▶ To do
Among these entries, how many lines contain "magnitude"? Say the number and nothing else.

▶ Given data
/-- The shortest transform and the longest, at their last index. -/
theorem witness_rfftConjugateSymmetric : (∃ M t : Nat, 2 ≤ M ∧ 1 ≤ t ∧ t < M ∧ M ≤ 2 ^ 15) ∧
    ∃ M t : Nat, 2 ≤ M ∧ 1 ≤ t ∧ t < M ∧ M = 2 ^ 15 :=
  ⟨⟨2, 1, by decide, by decide, by decide, by decide⟩, 2 ^ 15, 2 ^ 15 - 1, by decide, by decide, by decide, rfl⟩

/-- Lawful parameters with a finite SIN, a zero cepstrum with a −0.0, boundary constants, the shortest length. -/
theorem witness_powspOfZeroCepstrumIsOne : ∃ (N : Numerics) (c : Vec) (m k : Nat) (a g : F64), N.Lawful ∧
    (∀ x, F64.isFinite (N.sin x) = true) ∧ c.length = m + 1 ∧ (∀ x ∈ c, F64.isZero x = true) ∧ m ≤ 65535 ∧
    warpLegal a = true ∧ exponentLegal g = true ∧ 2 ≤ k ∧ k ≤ 16 :=
  ⟨toy, [z0, n0], 1, 2, 0xBFEFFFFFFFFFFFFF#64, mOne, ⟨fun _ => rfl, rfl, fun _ => rfl⟩,
    fun _ => (by decide : F64.isFinite one = true), rfl, by simp [F64.isZero, F64.magnitude, z0, n0], by decide,
    by decide +kernel, by decide +kernel, by decide, by decide⟩

/-- The largest finite value and the least subnormal; a NaN, and zeros of both signs; an exact sum of zero and one
that is not. -/
theorem witness_arithmeticRoundsToNearestEven : F64.isFinite maxFinite = true ∧
    F64.isFinite 0x0000000000000001#64 = true ∧ F64.isZero 0x0000000000000001#64 = false ∧ F64.isNaN aNaN = true ∧
    (∀ s, F64.isFinite (F64.zero s) = true ∧ F64.isZero (F64.zero s) = true) ∧
    F64.value n0 + F64.value n0 = 0 ∧ F64.value one + F64.value n0 ≠ 0 := by
  refine ⟨by decide, by decide, by decide, by decide, by decide, ?_, ?_⟩ <;>
    norm_num [F64.value, F64.unpack, F64.magnitude, F64.sign, n0, one,
      show (0x3FF0000000000000#64).msb = false by decide]

/-- Infinities of both signs, NaNs, and zeros of both signs through the four operations (IEEE 754, `00_scope.md` R10). -/
theorem test_special_values :
    F64.add 7 (F64.inf false) (F64.inf true) = 7 ∧ F64.sub 7 (F64.inf true) one = F64.inf true ∧ F64.add 7 n0 n0 = n0 ∧
    F64.sub 7 n0 n0 = z0 ∧ F64.mul 7 (F64.inf true) n0 = 7 ∧ F64.mul 7 n0 one = n0 ∧ F64.div 7 z0 n0 = 7 ∧
    F64.div 7 mOne z0 = F64.inf true ∧ F64.div 7 mOne (F64.inf true) = z0 ∧
    F64.div 7 (F64.inf true) (F64.inf true) = 7 ∧ F64.add 7 aNaN one = 7 := by decide +kernel

theorem witness_integerConversionExact : ∃ k : Nat, k ≤ 2 ^ 53 := ⟨2 ^ 53, Nat.le_refl _⟩

/-- The least and the greatest NaN pattern. -/
theorem witness_numericsObeyTheLaws : F64.isNaN 0x7FF0000000000001#64 = true ∧ F64.isNaN 0xFFFFFFFFFFFFFFFF#64 = true := by
  decide

/-- Each ground for the ERROR response, at a boundary of its range, in states whose next event is that access. -/
theorem witness_badAccessGetsError : ∀ c ∈ [(0x000FF8, 4, none), (0x000001, 8, none), (0x1FFFFF, 8, none),
    (0x001000, 8, none), (0x0FFFF8, 8, none), (0x108000, 8, none), (0x1FFFF8, 8, none),
    (0x100000, 8, some ()), (0x107FF8, 8, some ())],
    ∃ (s : State) (off bytes : Nat) (op : PortOp) (rest : List Event), off = c.1 ∧ bytes = c.2.1 ∧ off < 2 ^ 21 ∧
      s.inputs = .bus (s.params.coreBase + off) bytes op :: rest ∧
      (bytes ≠ 8 ∨ off % 8 ≠ 0 ∨ (0x1000 ≤ off ∧ off < 0x100000) ∨ 0x100000 + 8 * s.params.dmemWords ≤ off ∨
        (0x100000 ≤ off ∧ ∃ l, s.engine = .busy l)) := by
  intro c hc
  refine ⟨withEvent (busyWith .fft fftOps []) (.bus c.1 c.2.1 .read), c.1, c.2.1, .read, [], rfl, rfl, ?_, ?_, ?_⟩
  · revert c; decide
  · show _ = [Event.bus (0 + c.1) c.2.1 .read]; rw [Nat.zero_add]; rfl
  · have h : c.2.1 ≠ 8 ∨ c.1 % 8 ≠ 0 ∨ (0x1000 ≤ c.1 ∧ c.1 < 0x100000) ∨ 0x100000 + 8 * 4096 ≤ c.1 ∨ 0x100000 ≤ c.1 := by
      revert c; decide
    exact h.imp_right (Or.imp_right (Or.imp_right (Or.imp_right fun h => ⟨h, _, rfl⟩)))

/-- A read of every offset of the CSR window that the statement names, the first and last reserved ones among them. -/
theorem witness_registerReads : ∀ off : Nat, ∃ (s : State) (rest : List Event), s.inputs = s.readsAt off :: rest :=
  fun off => ⟨withEvent State.reset (State.reset.readsAt off), [], rfl⟩

theorem witness_registerReads_range : 0x078 ≤ 0x078 ∧ 0x078 % 8 = 0 ∧ 0xFF8 ≤ 0xFF8 ∧ 0xFF8 % 8 = 0 := by decide

theorem witness_capsReportsConfiguration : ∃ (s : State) (rest : List Event), s.params.wf = true ∧
    s.inputs = s.readsAt 0x008 :: rest :=
  ⟨withEvent (State.powerOn ⟨2 ^ 17, 2 ^ 16, 65535, 0⟩) ((State.powerOn ⟨2 ^ 17, 2 ^ 16, 65535, 0⟩).readsAt 0x008), [],
    by decide, rfl⟩

/-- A write of any value to any offset of the CSR window: STATUS, CTRL, the operand registers, ID, CAPS and the reserved
offsets from 0x078 to 0xFF8. -/
theorem witness_registerWrites : ∀ (off : Nat) (v : Word), ∃ (s : State) (rest : List Event),
    s.inputs = s.writesAt off v :: rest :=
  fun off v => ⟨withEvent State.reset (State.reset.writesAt off v), [], rfl⟩

/-- The last word of DMEM. -/
theorem witness_dmemWriteStoresWord : ∃ (s : State) (w : Nat) (v : Word) (rest : List Event), s.params.wf = true ∧
    s.engine = .idle ∧ w < s.params.dmemWords ∧ s.inputs = s.writesAt (0x100000 + 8 * w) v :: rest :=
  ⟨withEvent State.reset (State.reset.writesAt (0x100000 + 8 * 4095) one), 4095, one, [], by decide, rfl, by decide, rfl⟩

/-- Word 0 written, and the last word unwritten. -/
theorem witness_dmemReadAnswersWord :
    (∃ (s : State) (w : Nat) (v : Word) (rest : List Event), s.params.wf = true ∧ s.engine = .idle ∧
      w < s.params.dmemWords ∧ s.inputs = s.readsAt (0x100000 + 8 * w) :: rest ∧ s.mem.readWord w = some v) ∧
    ∃ (s : State) (w : Nat) (rest : List Event), s.params.wf = true ∧ s.engine = .idle ∧ w < s.params.dmemWords ∧
      s.inputs = s.readsAt (0x100000 + 8 * w) :: rest ∧ s.mem.readWord w = none :=
  ⟨⟨withEvent { State.reset with mem := memOf 0 [one] } (State.reset.readsAt (0x100000 + 8 * 0)), 0, one, [], by decide,
      rfl, by decide, rfl, by decide +kernel⟩,
    ⟨withEvent { State.reset with mem := memOf 0 [one] } (State.reset.readsAt (0x100000 + 8 * 4095)), 4095, [], by decide,
      rfl, by decide, rfl, by decide +kernel⟩⟩

/-- With IE set: a completion, a refused issue, and a reset, each of which has a next state. -/
theorem witness_interruptLevel :
    (next? (exec .nop { busyWith .nop Operands.reset [] with ie := true })).map irq = some true ∧
    check Params.exampleConfig ⟨encodeWord .fft, Operands.reset⟩ = some .badLength ∧
    (next? (exec .fft { idleWith Operands.reset with ie := true })).map irq = some true ∧
    (next? (step (withEvent { busyWith .nop Operands.reset [] with ie := true } .reset))).map irq = some false := by
  decide +kernel

theorem witness_resetClearsRegisters : ∃ (s : State) (rest : List Event), s.inputs = .reset :: rest ∧ s.engine = .idle :=
  ⟨withEvent (idleWith fftOps) .reset, [], rfl, rfl⟩

theorem witness_resetAbandonsCommand : ∃ (s : State) (l : Latch) (i : Instr) (rest : List Event) (b : Buffer) (w : Nat),
    s.engine = .busy l ∧ decodeWord l.cmd = .ok i ∧ s.inputs = .reset :: rest ∧ b ∈ (footprint i l.ops).outputs ∧
    b.base ≤ w ∧ w < b.base + b.words :=
  ⟨withEvent (busyWith .fft fftOps fftMem) .reset, _, .fft, [], ⟨4, 4⟩, 7, rfl, rfl, rfl, by decide, by decide, by decide⟩

/-- The least and the greatest configuration. -/
theorem witness_resetMeetsInvariant : Params.wf ⟨256, 4, 2, 0⟩ = true ∧ Params.wf ⟨2 ^ 17, 2 ^ 16, 65535, 0⟩ = true := by
  decide

/-- FFT in flight with its inputs written and the host's CMD write and the engine's turn to come meets the invariant. -/
def inFlight : State :=
  { busyWith .fft fftOps fftMem with inputs := [State.reset.writesAt 0x020 6, .engine], maxFftSize := 8 }

theorem witness_invariant : inFlight.Inv where
  params := by decide
  mem := by decide +kernel
  errcodeClear := fun _ => rfl
  errcodeKnown := fun h => by cases h
  busy := fun l hl => by
    cases hl
    exact ⟨rfl, rfl, by decide +kernel, rfl⟩
  maxFftSize := .inr (by decide)

/-- It has a next state, its engine is BUSY, and no reset is to come. -/
theorem witness_runOn : (next? (step inFlight)).isSome = true ∧ inFlight.engine = .busy ⟨encodeWord .fft, fftOps⟩ ∧
    Event.reset ∉ inFlight.inputs := by
  refine ⟨by decide +kernel, rfl, by decide⟩

theorem witness_commandInFlightUndisturbed : ∃ (s : State) (l : Latch) (accesses rest : List Event), s.engine = .busy l ∧
    (∀ e ∈ accesses, e.isAccess = true) ∧ s.inputs = accesses ++ rest ∧ accesses ≠ [] :=
  ⟨inFlight, _, [State.reset.writesAt 0x020 6], [.engine], rfl, by decide, rfl, by decide⟩

/-- A refused issue leaves ERR and DONE; the host clears DONE alone. -/
theorem witness_errorWithoutDoneOnlyByHost :
    let s := { State.reset with status := { Status.reset with done := true, err := true, errcode := 2 } }
    (next? (step (withEvent s (s.writesAt 0x018 2)))).map (fun t => (t.status.err, t.status.done)) = some (true, false) := by
  decide +kernel

end Sys2Proof.Tests
end

section
/-!
PROOFS. The host's register writes and the interrupt level (`10_state.md` R37, R48).
-/

namespace Sys2Proof.Machine

/-! ### A register access as one step -/

/-- `CORE_BASE + off` reaches `off` (`20_memory.md` R70). -/
theorem portOffset_base_add (p : Params) {off : Nat} (h : off < 2 ^ 21) :
    portOffset p (p.coreBase + off) = some (BitVec.ofNat 21 off) := by
  rw [portOffset, if_pos (by omega), Nat.add_sub_cancel_left]

/-- The CSR window is the region's first 4 KiB (`20_memory.md` R73). -/
theorem regionOf_csr (p : Params) {off : Nat} (h : off < 0x1000) : regionOf p off = .csr (csrAt off) := if_pos h

/-- An aligned access of eight bytes inside the CSR window is an access to the register there. -/
theorem busAccess_csr (s : State) (op : PortOp) {off : Nat} (hlt : off < 0x1000) (hal : off % 8 = 0) :
    busAccess (s.params.coreBase + off) 8 op s = csrAccess (csrAt off) op s := by
  have hoff : (BitVec.ofNat 21 off).toNat = off := by
    rw [BitVec.toNat_ofNat, Nat.mod_eq_of_lt (by omega)]
  have hok : ¬(8 ≠ 8 ∨ off % 8 ≠ 0) := by omega
  simp only [busAccess, portOffset_base_add s.params (show off < 2 ^ 21 by omega), portAccess, hoff, if_neg hok,
    regionOf_csr s.params hlt]

/-- A write to a register other than CMD is answered OK in any state of the engine (`20_memory.md` R78). -/
theorem csrAccess_write {r : Csr} (hr : r ≠ .cmd) (v : Word) (s : State) :
    csrAccess r (.write v) s = .next (csrWrite { s with port := some (.write false) } v r) := by
  cases r with
  | cmd => exact absurd rfl hr
  | _ => rfl

/-- The step that takes a host access. -/
theorem step_bus {s : State} {addr bytes : Nat} {op : PortOp} {rest : List Event}
    (h : s.inputs = .bus addr bytes op :: rest) : step s = busAccess addr bytes op { s with inputs := rest } := by
  simp only [step, advance, h]

/-- The step that takes a host write to a register other than CMD. -/
theorem step_csrWrite {s : State} {off : Nat} {v : Word} {rest : List Event} (hlt : off < 0x1000) (hal : off % 8 = 0)
    (hr : csrAt off ≠ .cmd) (h : s.inputs = s.writesAt off v :: rest) :
    step s = .next (csrWrite { s with inputs := rest, port := some (.write false) } v (csrAt off)) :=
  (step_bus h).trans ((busAccess_csr { s with inputs := rest } (.write v) hlt hal).trans (csrAccess_write hr v _))

/-- Settles O45: offset 0x018 is STATUS, and its write is `Status.clear`. -/
theorem statusWriteClears : Obligations.StatusWriteClears := fun _ _ _ h =>
  step_csrWrite (off := 0x018) (by decide) (by decide) (by decide) h

/-! ### The interrupt level -/

theorem irq_eq_true_iff (s : State) : irq s = true ↔ s.ie = true ∧ s.status.done = true := Bool.and_eq_true_iff

/-- Where DONE is set IRQ is IE. -/
theorem irq_of_done {s : State} (h : s.status.done = true) : irq s = s.ie := by rw [irq, h, Bool.and_true]

/-- Where IE is clear IRQ is low. -/
theorem irq_of_not_ie {s : State} (h : s.ie = false) : irq s = false := by rw [irq, h, Bool.false_and]

/-- The checks of a command's own word are those of its footprint (`60_exceptions.md` R231). -/
@[simp] theorem check_encodeWord (p : Params) (i : Instr) (o : Operands) :
    check p ⟨encodeWord i, o⟩ = checkFootprint p (footprint i o) := by
  simp only [check, decodeWord_encodeWord]

/-- In an IDLE engine a command is issued with the result of its checks (`42_control.md` R211). -/
theorem exec_idle {s : State} (i : Instr) (h : s.engine = .idle) :
    exec i s = .next (issue (encodeWord i) (check s.params ⟨encodeWord i, s.operands⟩) s) := by
  rw [exec_eq, runCommand_idle h, check_encodeWord]

/-- A refused issue sets DONE and leaves IE (`60_exceptions.md` R232). -/
theorem exec_refused_done {s t : State} {i : Instr} {c : ErrorCode} (hidle : s.engine = .idle)
    (hc : check s.params ⟨encodeWord i, s.operands⟩ = some c) (h : exec i s = .next t) :
    t.status.done = true ∧ t.ie = s.ie := by
  rw [exec_idle i hidle, hc] at h
  cases h
  exact ⟨rfl, rfl⟩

▶ Result of the exercise
2